What’s interesting to me is the decks that did well and the decks that underperformed. Five-Color Control, which has clearly been dominant recently, and which I expected would continue to do well for the rest of the season, did not make a particularly strong showing. Players seem to have effectively found a way to attack the slow control decks by going too fast for them, which impresses me.

Bob Baker’s Top 4 Giantbaiting deck, for example:


He recommends cutting the Magma Phoenixes for a Snakeform and a Chameleon Colossus, and cutting the Wild Nacatls for Twinblade Slashers. His tournament report was full of games where his opponents just didn’t do anything.
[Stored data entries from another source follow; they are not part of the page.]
/-- GATE and SHIFT complete, unguarded and once their waits are over: GATE with no refusal, SHIFT to another loaded gear at an entry inside its code, with carry or without a held message; a step none of whose switch entries has executed runs its first step cycle before them (R85, R86, R108 to R110, R233). A core at its gate reports its step, keeps and clears its counts, is clean for the next step, advances its dirty pairs and keeps registers and memory; its checker starts the next step with nothing judged, and its throttled flag is clear; a commit takes the committed generation of a pair that the step's snapshot holds with the same five fields from that snapshot (R61, R67, R109, R206, R207, R209, R364). -/
def Obligations.GateAndShift : Prop :=
  (∀ (s : State) (c : CoreId) (g : Common) (w w' : At), clocked s → s.dev.issues c g true [] w →
    (∀ last, gateWait c s.dev w = .ok w' → gives (.gate c g last) s ((s.dev.cleared.issued c w').firstCycle c fun d => d.gate c last))
    ∧ (∀ gear carry entry w1, arithWait s.dev c w = .ok w1 → sendWait s.dev c w1 = .ok w' → gear ≠ (s.dev.arch c).stat.gear →
        ((s.dev.core c).slot gear).state = 2 → (carry = false → (s.dev.arch c).msg.broom = []) →
        (s.dev.core c).inCode gear entry = true →
        gives (.shift c g gear carry entry) s ((s.dev.cleared.issued c w').firstCycle c fun d => d.shift c gear carry entry)))
  ∧ (∀ (k : Core) (last : Bool),
    (k.atGate last).arch.stat.run = .atGate ∧ (k.atGate last).arch.stat.issue = 0 ∧ (k.atGate last).arch.stat.late = 0
    ∧ (k.atGate last).arch.stat.prevIssue = k.arch.stat.issue ∧ (k.atGate last).arch.stat.prevLate = k.arch.stat.late
    ∧ (k.atGate last).arch.stat.stepNo = (k.arch.stat.stepNo + 1) % 2 ^ 32 ∧ (k.atGate last).arch.stat.clean = true
    ∧ (k.atGate last).arch.regs = k.arch.regs ∧ (k.atGate last).mem = k.mem ∧ (k.atGate last).arch.tensor.acc = k.arch.tensor.acc
    ∧ (∃ r, (k.atGate last).reports = k.reports ++ [r] ∧ r.step = k.arch.stat.stepNo ∧ r.clean = k.arch.stat.clean
        ∧ r.issue = k.arch.stat.issue ∧ r.late = k.arch.stat.late ∧ r.ended = last)
    ∧ (∀ i h, nmGet k.arch.handles i = some h → nmGet (k.atGate last).arch.handles i = some
        (if h.valid = true ∧ h.mode = 1 ∧ h.dirty = true then { h with gen := (h.gen + 1) % (h.copiesM1 + 1), dirty := false } else h))
    ∧ (k.atGate last).arch.checker = clearChecker ∧ (k.atGate last).arch.stat.throttled = false ∧ (k.atGate last).arch.verified = []
    ∧ (∀ i h snap, nmGet k.arch.handles i = some h → nmGet (k.arch.commitHandles snap).handles i = some
        (if h.mode = 1 ∧ (snap.handle i).valid = true ∧ (snap.handle i).base = h.base ∧ (snap.handle i).length = h.length
            ∧ (snap.handle i).kind = h.kind ∧ (snap.handle i).mode = h.mode ∧ (snap.handle i).copiesM1 = h.copiesM1
          then { h with cgen := (snap.handle i).gen } else h)))

/-- ACC.OPEN, ACC.CLOSE, TMUL, TMULS and ACC.DRAIN complete when their checks pass and the tensor unit's queue has room: each issues in cycle w' and joins the end of that queue with its fields, the addresses that its operands resolve to and its scoreboard bit; ACC.OPEN sets the view of its group to open, used, with its base and row count and no row written, ACC.CLOSE marks it closed, TMUL changes the view of the B buffers as its bmode says, TMULS leaves both B buffers not loaded in it, and ACC.DRAIN takes the next drain number and marks the handle that it writes (R43, R93, R114 to R117, R119, R121, R122). -/
def Obligations.TensorAccepts : Prop :=
  ∀ (s : State) (c : CoreId) (g : Common) (w w' : At), clocked s → g.sb < 5 → s.dev.hasRoom c 0 w w' →
    (∀ grp base rowsM1 init aBias, accOpenCheck (s.dev.arch c) grp base rowsM1 init aBias = none → init < 2 →
        s.dev.issues c g false (if init = 1 then [aId aBias] else []) w →
        gives (.accOpen c g grp base rowsM1 init aBias) s
          ((s.dev.cleared.issued c w').updArch c fun a =>
            { a.accept 0 g.sb (.accOpen grp base rowsM1 (if init = 1 then optRes (a.resolve (a.regs.aGet aBias) false [0, 1] 64 0 64)
                else none)) w'.cyc with
              tensor := { a.tensor with gview := vSet a.tensor.gview grp ⟨true, true, base, rowsM1, []⟩ } }))
    ∧ (∀ grp, (grpOf (s.dev.arch c).tensor.gview grp).opened = true → s.dev.issues c g false [] w →
        gives (.accClose c g grp) s ((s.dev.cleared.issued c w').updArch c fun a =>
          { a.accept 0 g.sb (.accClose grp) w'.cyc with tensor := { a.tensor with gview := vSet a.tensor.gview grp { grpOf a.tensor.gview grp with opened := false } } }))
    ∧ (∀ (f : TmulF) ra, tmulCheck (s.dev.arch c) f = none →
        (s.dev.arch c).resolve ((s.dev.arch c).regs.aGet f.aA) false [0, 1, 2] 16 0
          (f.rowsM1 * ((s.dev.arch c).regs.sGet f.sStride).toNat + aRowBytes f.fmtA) = .ok ra →
        s.dev.issues c g false ([aId f.aA, sId f.sStride] ++ (if f.bmode = 1 ∨ f.bmode = 2 then [aId f.aB] else [])
          ++ (if f.mx then [aId f.aS] else [])) w →
        gives (.tmul c g f) s ((s.dev.cleared.issued c w').updArch c fun a =>
          { a.accept 0 g.sb (.tmul f ra
              (if f.bmode = 1 ∨ f.bmode = 2 then optRes (a.resolve (a.regs.aGet f.aB) false [0, 1, 2] 64 0 (bTileBytes f.fmtB)) else none)
              (if f.mx then optRes (a.resolve (a.regs.aGet f.aS) false [0, 1] 1 0 (scaleBytes f.fmtA (f.rowsM1 + 1))) else none)
              (a.regs.sGet f.sStride).toNat) w'.cyc with
            tensor := { a.tensor with
              bview := (if f.bmode = 1 then vSet a.tensor.bview a.tensor.viewActive ⟨true, f.fmtB, f.mx⟩
                else if f.bmode = 2 then vSet a.tensor.bview (1 - a.tensor.viewActive) ⟨true, f.fmtB, f.mx⟩ else a.tensor.bview)
              viewActive := (if f.bmode = 3 then 1 - a.tensor.viewActive else a.tensor.viewActive) } }))
    ∧ (∀ (f : TmulsF) ra, tmulsCheck (s.dev.arch c) f = none →
        (s.dev.arch c).resolve ((s.dev.arch c).regs.aGet f.aA) false [0, 1, 2] 1 0 0 = .ok ra →
        s.dev.issues c g false ([aId f.aA, aId f.aB, sId f.sStride] ++ (if f.mx then [aId f.aS] else [])) w →
        gives (.tmuls c g f) s ((s.dev.cleared.issued c w').updArch c fun a =>
          { a.accept 0 g.sb (.tmuls f ra (optRes (a.resolve (a.regs.aGet f.aB) false [0, 1, 2] 1 0 0))
              (optRes (a.resolve (a.regs.aGet f.aB) true [0, 1, 2] 1 0 0))
              (if f.mx then optRes (a.resolve (a.regs.aGet f.aS) false [0, 1] 1 0 0) else none) (a.regs.sGet f.sStride).toNat) w'.cyc with
            tensor := { a.tensor with bview := Vector.replicate 2 ⟨false, 0, false⟩ } }))
    ∧ (∀ (f : DrainF) rd, drainCheck (s.dev.arch c) f = none →
        (s.dev.arch c).resolve ((s.dev.arch c).regs.aGet f.aD) true [0, 1, 2] 1 0
          ((f.rowsM1 + 1) * outRowBytes f.fmtOut + if f.mx then (f.rowsM1 + 1) / 2 else 0) = .ok rd →
        s.dev.issues c g false ([aId f.aD] ++ (if f.scaleMode ≠ 0 then [aId f.aScale] else []) ++ (if f.biasEn then [aId f.aBias] else [])) w →
        gives (.accDrain c g f) s ((s.dev.cleared.issued c w').updArch c fun a =>
          { (a.accept 0 g.sb (.drain f rd
              (if f.scaleMode ≠ 0 then optRes (a.resolve (a.regs.aGet f.aScale) false [0, 1] 1 0
                (if f.scaleMode = 1 then 4 else if f.scaleMode = 2 then 4 * (f.rowsM1 + 1) else 64)) else none)
              (if f.biasEn then optRes (a.resolve (a.regs.aGet f.aBias) false [0, 1] 1 0 64) else none)
              (a.tensor.drains % 2 ^ 16)) w'.cyc).touch rd.handle with
            tensor := { a.tensor with drains := a.tensor.drains + 1 } }))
The claim is that this deck, like Kowal’s Naya deck, has good matchups against most of the field, particularly the slower decks based on Vivid lands, but that it more or less can’t beat Kithkin. Fortunately, Kithkin has dropped dramatically in popularity due to fairly unimpressive results at Nationals, due largely to a (debatably) bad matchup against Five-Color Control. This seems to indicate either that now is a good time to consider trying to outrace the rest of the format, or that now might be a good time to pick up some White creatures, depending on where you expect your local metagame to be. Personally, I can’t quite bring myself to trust aggressive strategies like these at the moment, and I would play Faeries or Five-Color Control, but it’s good to know that the option seems to be out there for real at the moment.

I’ll be at Gen Con all this weekend, so feel free to say something if you see me there, but you might have to look away from the Magic tables to find me.